What you should do: Would you please transcribe, exactly as written, the lines of the entries below starting at the one that holds "off, len, data" and ending at the one that holds "((4 : Nat) ≤ (fmReq", both included?

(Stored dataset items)

theorem test_witness_TdmMaster :
    ((apDev 0 apOff {}).apMaster 31 = true ∧ ((apDev 0 apOff {}).apSettle 31).ap 31 = {} ∧ ({} : ApX).on = none) ∧
    (let d := (apDev 0 apLead { on := some 0 } (msMt 100)).apSettle 31;
      (d.ap 31).on = some 0 ∧ 0 ≤ sampleNear d.now - 1 ∧ d.apState 31 ≠ apRetired) ∧
    (let d := apDev 0 apLead { on := some 0 } (msMt 100);
      d.apState 31 = apLead ∧ (d.ap 31).off = none ∧ (d.ap 31).on = some 0 ∧ sampleTime (0 + 1024) ≤ d.now) ∧
    (apDev 0 apOff {}).apState 31 ≠ apLead ∧ ((apDev 0 apOff {}).ap 31).off = none ∧
    (let d := apDev 0 apStopping { on := some 0, off := some 9 } (msMt 100);
      (d.ap 31).off = some 9 ∧ d.apState 31 ≠ apRetired ∧ sampleTime (9 + 65) ≤ d.now) := by
  decide +kernel

theorem test_witness_TdmSlave :
    ((apDev 1 apQualifying { det := apQualifying, clean := 4800 }).apMaster 31 = false ∧
      ((apDev 1 apQualifying { det := apQualifying, clean := 4800 }).ap 31).det = apQualifying ∧
      4800 ≤ ((apDev 1 apQualifying { det := apQualifying, clean := 4800 }).ap 31).clean) ∧
    ((apDev 1 apQualifying { clean := 4799 }).ap 31).clean < 4800 ∧ ((apDev 1 apRunning { det := apRunning }).ap 31).det ∉ [apOff, apLost] ∧
    ((apDev 1 apLost { det := apLost }).ap 31).det ∈ [apOff, apLost] ∧
    (let d := apDev 1 apRunning {}; d.apMaster 31 = false ∧ d.apState 31 = apRunning ∧ (d.ap 31).anchorDue = false ∧ d.follows = false ∧
      ((d.count Obj.AP_SLIPS 31).pulse Flt.AP_SLIP).follows = false) ∧
    usMt 5 < (((sampleTime 48 + usMt 6 : Nat) : Int) - ((sampleTime 48 : Nat) : Int)).natAbs := by
  decide +kernel

/-- A request of 32 bytes at an offset. -/
def fmReq (c : Fin 6) (w : Bool) (off : BitVec 36) (len : Nat) : FmReq :=
  { cls := c, inst := 0, write := w, offset := off, len, data := List.replicate len 1, ecc := .clean, odecc := 0 }

/-- Every pseudo-channel in a state. -/
def pcDev (st : Nat) : Dev := devWith ((List.range 64).map (fun k => (Obj.FM_PC_STATE, k, st)))

theorem test_witness_FrameMemoryRequests :
    (fmInRegion (fmReq 0 true 0x7FFFFFFE0 64) = false ∧ fmInRegion (fmReq 3 true 0xB40000000 32) = true) ∧
    ((4 : Nat) ≤ (fmReq 4 true 0xBD0000000 32).cls.val ∧ 0xBD0000000 ≤ (fmReq 4 true 0xBD0000000 32).offset.toNat ∧
      (fmReq 4 true 0xBD0000000 32).inst ≠ 7) ∧
    ((fmReq 5 true 0xBCFFFFFE0 0x30000020).offset.toNat < 0xBD0000000 ∧ 0xC00000000 < (0xBCFFFFFE0 : BitVec 36).toNat + 0x30000021) ∧
    ((fmReq 5 true 0xBCFFFFFE0 32).offset.toNat < 0xBD0000000 ∧ (0xBCFFFFFE0 : BitVec 36).toNat + 32 ≤ 0xC00000000) ∧
    (devWith []).pcServes 0 = false ∧
    (let d := pcDev pcActive; let q := fmReq 5 true 0x40 32;
      d.pcServes (d.fmCoord q.offset.toNat).pc = true ∧ (d.fmQueue (d.fmCoord q.offset.toNat).pc true).length < 64 ∧
      (d.takeTokens 5 32).isSome = true ∧ (d.setReg Obj.FM_CLASS_BUDGET 5 0).takeTokens 5 32 = none ∧
      (d.setReg Obj.FM_CLASS_BUDGET 0 0).takeTokens 0 32 = none) ∧
    ((fmReq 5 true 0x40 32).offset.toNat = 32 * 2 ∧ (fmReq 5 true 0x40 32).data.length = 32) ∧
    ((fmReq 5 true 0x41 16).offset.toNat = 32 * 2 + 1 ∧ ({ fm := { poison := [2] } } : Dev).fmPoisoned 2 = true) ∧
    (devWith []).fmPoisoned 2 = false := by
  decide +kernel

/-- Bank `k` of a memory that serves. -/
def bankDev (k : Nat) (x : BankX) : Dev := (pcDev pcActive).setBank k x

theorem test_witness_FrameMemoryBanks :
    ((devWith []).fm.writeback.contains 5 = false ∧ ({ fm := { writeback := [5] } } : Dev).fm.writeback.contains 5 = true ∧
      ((devWith []).takeTokens 5 32).isSome = true) ∧
    (devWith []).pcServes 63 = false ∧
    (let d := ((bankDev 3071 {}).setReg Obj.FM_REF_DEBT_MAX 63 8).passTo ((bankDev 3071 {}).bank 3071).tickAt;
      d.pcServes 63 = true ∧ (d.bank 3071).debt + 1 ≤ d.reg Obj.FM_REF_DEBT_MAX 63 ∧ d.fmHot 63 = false ∧
      (d.bank 3071).debt + 1 ≤ d.reg Obj.FM_REF_POSTPONE) ∧
    ((bankDev 3071 {}).setReg Obj.FM_HOT 1 1).fmHot 63 = true ∧
    ((devWith []).flag Obj.FM_HOT 1 = false ∧
      (((devWith []).setSreg 8 Obj.FM_TEMP 1 86).setLine (Flt.HBM_OVERTEMP + 1) (decide ((100 : Int) ≤ 86))).flag Obj.FM_HOT 1 = false ∧
      (((devWith []).setSreg 8 Obj.FM_TEMP 1 85).setLine (Flt.HBM_OVERTEMP + 1) (decide ((100 : Int) ≤ 85))).flag Obj.FM_HOT 1 = false) ∧
    ((bankDev 3071 {}).bank (48 * 63 + 47)).open_ = 0 ∧
    ((bankDev 3071 { open_ := 1 }).reg Obj.FM_PAGE_IDLE ≠ 0 ∧ ((bankDev 3071 { open_ := 1 }).bank (48 * 63 + 47)).open_ ≠ 0) := by
  decide +kernel

/-- A memory that retrains pseudo-channel 63 at a step. -/
def retrainDev (step : Nat) : Dev :=
  { pcDev pcActive with time := { clock := 1000000000000 }, fm := { retrain := 64, retrainStep := step } }

theorem test_witness_FrameMemoryRetrains :
    (let d := { pcDev pcActive with time := { clock := 10000000000000 } };
      d.fm.retrain = 0 ∧ d.fm.retrainAt + d.reg Obj.FM_RETRAIN_GAP * 1000000000 ≤ d.clock ∧ (d.nextRetrain).isSome = true) ∧
    ((retrainDev 0).fm.retrain ≠ 0 ∧ (devWith []).clock < (devWith []).fm.retrainAt + (devWith []).reg Obj.FM_RETRAIN_GAP * 1000000000) ∧
    (let d := retrainDev 255;
      d.fm.retrain = 63 + 1 ∧ d.fm.banks.any (fun kv => kv.1 / 48 == 63 && decide (6 ≤ kv.2.debt)) = false ∧ (d.fmQueue 63 false).length < 48 ∧
      d.fm.stepAt + 10000 ≤ d.clock ∧ (d.takeTokens 5 retrainBytes).isSome = true ∧ d.fm.retrainStep = 255 ∧
      d.reg Obj.FM_EYE_MIN ≤ 100000 ∧ (retrainDev 254).fm.retrainStep + 1 < 256) ∧
    (devWith []).fm.copying = 0 ∧ ({ fm := { copying := 64 } } : Dev).fm.copying = 63 + 1 ∧
    ((devWith [(Obj.FM_CLASS_BUDGET, 5, 0)]).takeTokens 5 32 = none ∧ ((pcDev pcActive).takeTokens 5 32).isSome = true ∧
      (pcDev pcActive).reg Obj.FM_SCRUB_POS + 32 < 51539607552 ∧
      (pcDev pcActive).pcServes ((pcDev pcActive).fmCoord ((pcDev pcActive).reg Obj.FM_SCRUB_POS)).pc = true ∧
      (pcDev pcActive).fmPoisoned 0 = false ∧ 51539607552 ≤ (devWith [(Obj.FM_SCRUB_POS, 0, 51539607520)]).reg Obj.FM_SCRUB_POS + 32 ∧
      (((devWith [(Obj.FM_SCRUB_POS, 0, 51539607520)]).setReg Obj.FM_SCRUB_POS 0 0).count Obj.FM_SCRUB_PASSES).reg Obj.FM_SCRUB_POS = 0) := by
  decide +kernel

/-- A device in a TWIN_STATE, with a lease that ends at `e` where one runs. -/
def twinDev (st : Nat) (lease : Option Nat) (rs : List (Nat × Nat × Nat) := []) : Dev :=
  ((devWith rs).setReg Obj.TWIN_STATE 0 st).modTw (fun x => { x with leaseEnd := lease })

/-- An Ethernet frame around an IPv4 packet of protocol 17 with `pl`. -/
def udpFrame (pl : Bytes) : Bytes :=
  let ip0 : Bytes := [0x45, 0] ++ beBytes 2 (28 + pl.length) ++ [0, 0, 0x40, 0, 64, 17]
  let body := List.replicate 12 2 ++ [0x08, 0x00] ++ ip0 ++ beBytes 2 (ipChecksum (ip0 ++ [0, 0] ++ List.replicate 8 9)) ++
    List.replicate 8 9 ++ [0, 5, 0, 6] ++ beBytes 2 (8 + pl.length) ++ [0, 0] ++ pl
  body ++ leBytes 4 (crc32 body)

def rtp12 : Bytes := [0x80, 96, 0, 1, 0, 0, 0, 0, 0, 0, 0, 7]

theorem test_witness_ReceiveFlows :
    ((devWith []).inp (64 * 15 + 63)).frames = [] ∧
    (let d := (devWith [(Obj.IN_TRANSPORT, 1023, 1)]).modInp 1023 (fun x => { x with frames := [(0, [])] });
      (d.inp 1023).frames = [(0, [])] ∧ (d.modInp 1023 (fun x => { x with frames := [] })).reg Obj.IN_TRANSPORT 1023 = 1) ∧
    (devWith []).reg Obj.IN_TRANSPORT 1023 ≠ 1 ∧ parseUdp [1, 2, 3, 4, 5] = .badFcs ∧
    parseUdp ([1] ++ leBytes 4 (crc32 [1])) = .badHdr ∧ parseUdp (udpFrame rtp12) = .good 0x09090909 6 rtp12 ∧
    ((devWith []).trueOf Obj.RF_ENABLE).find? (fun f => (devWith []).reg Obj.RF_PORT f == 1023) = none ∧
    (let d := devWith [(Obj.RF_ENABLE, 4095, 1), (Obj.RF_PORT, 4095, 1023), (Obj.RF_DST_IP, 4095, 0x09090909), (Obj.RF_DST_UDP, 4095, 6)];
      (d.trueOf Obj.RF_ENABLE).find? (fun f => d.reg Obj.RF_PORT f == 1023 && d.reg Obj.RF_DST_IP f == 0x09090909 &&
        d.reg Obj.RF_DST_UDP f == 6 && (!d.flag Obj.RF_MATCH_SSRC f || d.reg Obj.RF_SSRC f == byteField rtp12 8 4)) = some 4095) ∧
    (parseRtp [0x80] = none ∧ (parseRtp rtp12).map (·.pt) = some 96 ∧ (devWith [(Obj.RF_PT, 4095, 97)]).reg Obj.RF_PT 4095 ≠ 96 ∧
      (devWith [(Obj.RF_PT, 4095, 0)]).reg Obj.RF_PT 4095 = 0) := by
  decide +kernel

Task output:
  { cls := c, inst := 0, write := w, offset := off, len, data := List.replicate len 1, ecc := .clean, odecc := 0 }

/-- Every pseudo-channel in a state. -/
def pcDev (st : Nat) : Dev := devWith ((List.range 64).map (fun k => (Obj.FM_PC_STATE, k, st)))

theorem test_witness_FrameMemoryRequests :
    (fmInRegion (fmReq 0 true 0x7FFFFFFE0 64) = false ∧ fmInRegion (fmReq 3 true 0xB40000000 32) = true) ∧
    ((4 : Nat) ≤ (fmReq 4 true 0xBD0000000 32).cls.val ∧ 0xBD0000000 ≤ (fmReq 4 true 0xBD0000000 32).offset.toNat ∧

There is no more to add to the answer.